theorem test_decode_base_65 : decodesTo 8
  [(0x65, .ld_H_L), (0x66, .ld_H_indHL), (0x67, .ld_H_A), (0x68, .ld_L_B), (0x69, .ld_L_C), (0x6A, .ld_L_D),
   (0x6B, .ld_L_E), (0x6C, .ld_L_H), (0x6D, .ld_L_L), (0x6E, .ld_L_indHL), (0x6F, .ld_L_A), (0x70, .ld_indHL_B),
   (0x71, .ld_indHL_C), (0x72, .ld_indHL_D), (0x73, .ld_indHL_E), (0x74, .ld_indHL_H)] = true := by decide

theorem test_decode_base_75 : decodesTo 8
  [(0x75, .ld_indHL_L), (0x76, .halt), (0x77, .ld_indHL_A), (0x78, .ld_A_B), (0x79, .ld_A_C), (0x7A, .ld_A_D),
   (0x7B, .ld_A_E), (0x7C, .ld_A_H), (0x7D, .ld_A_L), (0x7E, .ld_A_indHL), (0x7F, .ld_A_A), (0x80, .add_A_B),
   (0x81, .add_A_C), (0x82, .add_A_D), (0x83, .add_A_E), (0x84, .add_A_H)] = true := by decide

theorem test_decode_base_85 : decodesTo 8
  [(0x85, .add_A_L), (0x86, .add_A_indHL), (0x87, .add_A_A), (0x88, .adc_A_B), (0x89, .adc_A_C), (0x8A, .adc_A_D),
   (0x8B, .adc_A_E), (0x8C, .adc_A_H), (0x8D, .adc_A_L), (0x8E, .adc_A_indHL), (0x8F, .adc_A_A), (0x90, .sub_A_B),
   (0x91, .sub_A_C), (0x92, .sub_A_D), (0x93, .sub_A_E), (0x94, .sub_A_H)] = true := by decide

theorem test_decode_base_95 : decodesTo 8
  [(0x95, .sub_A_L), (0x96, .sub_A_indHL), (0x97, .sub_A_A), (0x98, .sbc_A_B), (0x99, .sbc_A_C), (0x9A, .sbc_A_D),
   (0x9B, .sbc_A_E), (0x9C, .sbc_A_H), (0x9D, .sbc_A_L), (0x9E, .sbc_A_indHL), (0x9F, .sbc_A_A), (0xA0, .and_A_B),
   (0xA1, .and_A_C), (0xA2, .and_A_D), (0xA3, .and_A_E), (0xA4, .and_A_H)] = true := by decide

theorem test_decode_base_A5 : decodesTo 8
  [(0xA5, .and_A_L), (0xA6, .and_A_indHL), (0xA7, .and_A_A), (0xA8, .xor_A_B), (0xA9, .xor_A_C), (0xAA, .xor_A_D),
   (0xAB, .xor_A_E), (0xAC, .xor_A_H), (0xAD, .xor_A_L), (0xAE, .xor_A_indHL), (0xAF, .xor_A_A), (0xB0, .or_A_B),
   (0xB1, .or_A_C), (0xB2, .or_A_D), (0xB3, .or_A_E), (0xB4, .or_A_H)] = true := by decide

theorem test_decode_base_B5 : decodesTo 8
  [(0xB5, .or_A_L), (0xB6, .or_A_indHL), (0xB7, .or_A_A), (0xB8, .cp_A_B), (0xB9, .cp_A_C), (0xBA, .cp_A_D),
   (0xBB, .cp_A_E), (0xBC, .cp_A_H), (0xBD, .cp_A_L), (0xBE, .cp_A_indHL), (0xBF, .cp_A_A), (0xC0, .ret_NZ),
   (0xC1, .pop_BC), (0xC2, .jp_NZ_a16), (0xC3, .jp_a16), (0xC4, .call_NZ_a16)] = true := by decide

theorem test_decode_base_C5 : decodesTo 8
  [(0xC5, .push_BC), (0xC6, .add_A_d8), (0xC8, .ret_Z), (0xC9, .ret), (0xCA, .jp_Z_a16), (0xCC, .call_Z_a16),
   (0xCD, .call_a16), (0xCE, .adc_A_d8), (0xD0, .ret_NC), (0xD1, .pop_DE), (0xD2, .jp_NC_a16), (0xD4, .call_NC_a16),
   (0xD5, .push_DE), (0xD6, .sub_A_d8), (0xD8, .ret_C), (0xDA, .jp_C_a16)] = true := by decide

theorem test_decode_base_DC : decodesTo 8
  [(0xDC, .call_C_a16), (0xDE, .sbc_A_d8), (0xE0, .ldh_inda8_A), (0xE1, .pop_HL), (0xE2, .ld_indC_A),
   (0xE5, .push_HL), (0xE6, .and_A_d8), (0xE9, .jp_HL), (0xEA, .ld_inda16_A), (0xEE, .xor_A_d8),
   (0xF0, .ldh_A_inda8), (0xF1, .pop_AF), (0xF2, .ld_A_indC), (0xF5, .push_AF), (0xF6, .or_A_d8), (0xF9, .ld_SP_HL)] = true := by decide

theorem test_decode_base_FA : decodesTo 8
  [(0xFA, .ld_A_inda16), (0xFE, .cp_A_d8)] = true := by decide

::::::

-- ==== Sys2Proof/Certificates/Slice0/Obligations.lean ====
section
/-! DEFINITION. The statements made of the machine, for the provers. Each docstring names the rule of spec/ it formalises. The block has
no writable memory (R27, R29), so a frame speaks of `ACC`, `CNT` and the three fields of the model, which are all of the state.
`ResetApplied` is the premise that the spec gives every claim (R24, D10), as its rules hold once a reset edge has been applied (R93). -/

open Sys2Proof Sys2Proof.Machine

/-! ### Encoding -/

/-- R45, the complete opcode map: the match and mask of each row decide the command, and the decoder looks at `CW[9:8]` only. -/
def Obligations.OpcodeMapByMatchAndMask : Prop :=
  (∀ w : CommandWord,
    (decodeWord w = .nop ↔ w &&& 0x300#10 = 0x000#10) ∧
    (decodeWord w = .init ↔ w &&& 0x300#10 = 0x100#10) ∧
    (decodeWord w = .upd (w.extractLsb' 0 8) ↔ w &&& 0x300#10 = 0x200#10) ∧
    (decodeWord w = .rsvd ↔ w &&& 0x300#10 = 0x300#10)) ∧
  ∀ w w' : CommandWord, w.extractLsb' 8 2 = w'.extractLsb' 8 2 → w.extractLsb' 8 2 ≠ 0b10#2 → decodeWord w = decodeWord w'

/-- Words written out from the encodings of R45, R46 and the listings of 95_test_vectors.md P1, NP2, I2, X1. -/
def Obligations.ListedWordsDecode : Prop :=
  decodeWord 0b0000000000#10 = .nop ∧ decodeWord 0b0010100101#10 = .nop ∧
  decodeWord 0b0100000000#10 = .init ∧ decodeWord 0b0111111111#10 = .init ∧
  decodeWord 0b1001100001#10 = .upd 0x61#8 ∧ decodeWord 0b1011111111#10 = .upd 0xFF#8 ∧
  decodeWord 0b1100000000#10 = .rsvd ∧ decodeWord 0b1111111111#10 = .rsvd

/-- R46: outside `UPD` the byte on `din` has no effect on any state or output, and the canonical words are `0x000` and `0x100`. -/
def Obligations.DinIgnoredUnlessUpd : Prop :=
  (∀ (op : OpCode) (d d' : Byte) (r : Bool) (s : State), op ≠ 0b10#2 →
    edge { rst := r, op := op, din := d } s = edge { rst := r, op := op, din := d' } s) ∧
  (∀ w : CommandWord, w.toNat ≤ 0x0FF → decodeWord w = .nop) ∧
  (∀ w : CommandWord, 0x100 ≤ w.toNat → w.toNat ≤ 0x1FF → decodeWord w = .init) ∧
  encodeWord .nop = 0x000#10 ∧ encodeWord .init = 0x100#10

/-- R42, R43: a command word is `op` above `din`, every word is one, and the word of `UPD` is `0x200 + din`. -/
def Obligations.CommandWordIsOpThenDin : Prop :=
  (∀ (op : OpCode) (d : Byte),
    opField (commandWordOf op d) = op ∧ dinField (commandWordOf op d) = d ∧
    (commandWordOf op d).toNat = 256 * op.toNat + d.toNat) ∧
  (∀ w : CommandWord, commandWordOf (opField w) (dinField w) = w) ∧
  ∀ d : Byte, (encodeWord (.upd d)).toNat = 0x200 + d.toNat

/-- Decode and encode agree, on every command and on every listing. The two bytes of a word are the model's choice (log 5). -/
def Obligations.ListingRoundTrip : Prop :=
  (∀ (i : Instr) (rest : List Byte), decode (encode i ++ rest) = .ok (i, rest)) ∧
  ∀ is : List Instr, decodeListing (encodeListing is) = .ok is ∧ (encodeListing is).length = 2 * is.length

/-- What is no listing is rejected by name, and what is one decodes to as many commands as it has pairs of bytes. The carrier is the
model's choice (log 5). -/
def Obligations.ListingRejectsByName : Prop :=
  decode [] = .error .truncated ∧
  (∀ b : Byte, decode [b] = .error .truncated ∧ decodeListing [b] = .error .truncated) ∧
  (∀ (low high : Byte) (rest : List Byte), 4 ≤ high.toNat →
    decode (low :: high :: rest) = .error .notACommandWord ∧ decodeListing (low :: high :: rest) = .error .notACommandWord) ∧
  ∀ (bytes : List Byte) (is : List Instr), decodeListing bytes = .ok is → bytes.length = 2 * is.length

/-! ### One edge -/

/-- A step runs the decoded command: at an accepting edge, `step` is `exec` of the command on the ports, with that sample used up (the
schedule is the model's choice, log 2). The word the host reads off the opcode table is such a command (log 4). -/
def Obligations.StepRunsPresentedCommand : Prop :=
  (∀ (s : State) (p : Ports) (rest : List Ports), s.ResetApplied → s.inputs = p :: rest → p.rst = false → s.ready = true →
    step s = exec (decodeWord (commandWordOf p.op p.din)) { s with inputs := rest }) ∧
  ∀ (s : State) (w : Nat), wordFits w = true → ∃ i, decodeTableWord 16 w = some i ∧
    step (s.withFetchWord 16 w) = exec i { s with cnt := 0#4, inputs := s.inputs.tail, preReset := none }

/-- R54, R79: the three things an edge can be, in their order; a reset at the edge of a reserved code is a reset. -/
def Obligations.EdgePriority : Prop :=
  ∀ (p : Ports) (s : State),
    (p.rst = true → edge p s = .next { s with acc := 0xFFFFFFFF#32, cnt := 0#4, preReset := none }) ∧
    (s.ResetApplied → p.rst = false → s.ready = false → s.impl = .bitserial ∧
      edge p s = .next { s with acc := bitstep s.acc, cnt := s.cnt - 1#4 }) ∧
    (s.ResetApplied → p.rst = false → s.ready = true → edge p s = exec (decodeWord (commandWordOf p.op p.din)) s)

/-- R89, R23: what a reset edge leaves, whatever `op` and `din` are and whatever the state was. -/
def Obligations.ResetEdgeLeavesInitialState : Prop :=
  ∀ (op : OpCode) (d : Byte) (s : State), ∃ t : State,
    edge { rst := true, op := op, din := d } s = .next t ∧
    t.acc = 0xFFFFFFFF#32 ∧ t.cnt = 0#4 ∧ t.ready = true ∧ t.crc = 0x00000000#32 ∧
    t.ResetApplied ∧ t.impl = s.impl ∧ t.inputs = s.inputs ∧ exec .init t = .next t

::::::

EXERCISE DETAILS >>
Set down, exactly as they stand above, the lines starting with the line with "(∀ (low high" and going on through the line with "bytes.length = 2 * is.length", and no others.

EXERCISE SOLUTION >>
  (∀ (low high : Byte) (rest : List Byte), 4 ≤ high.toNat →
    decode (low :: high :: rest) = .error .notACommandWord ∧ decodeListing (low :: high :: rest) = .error .notACommandWord) ∧
  ∀ (bytes : List Byte) (is : List Instr), decodeListing bytes = .ok is → bytes.length = 2 * is.length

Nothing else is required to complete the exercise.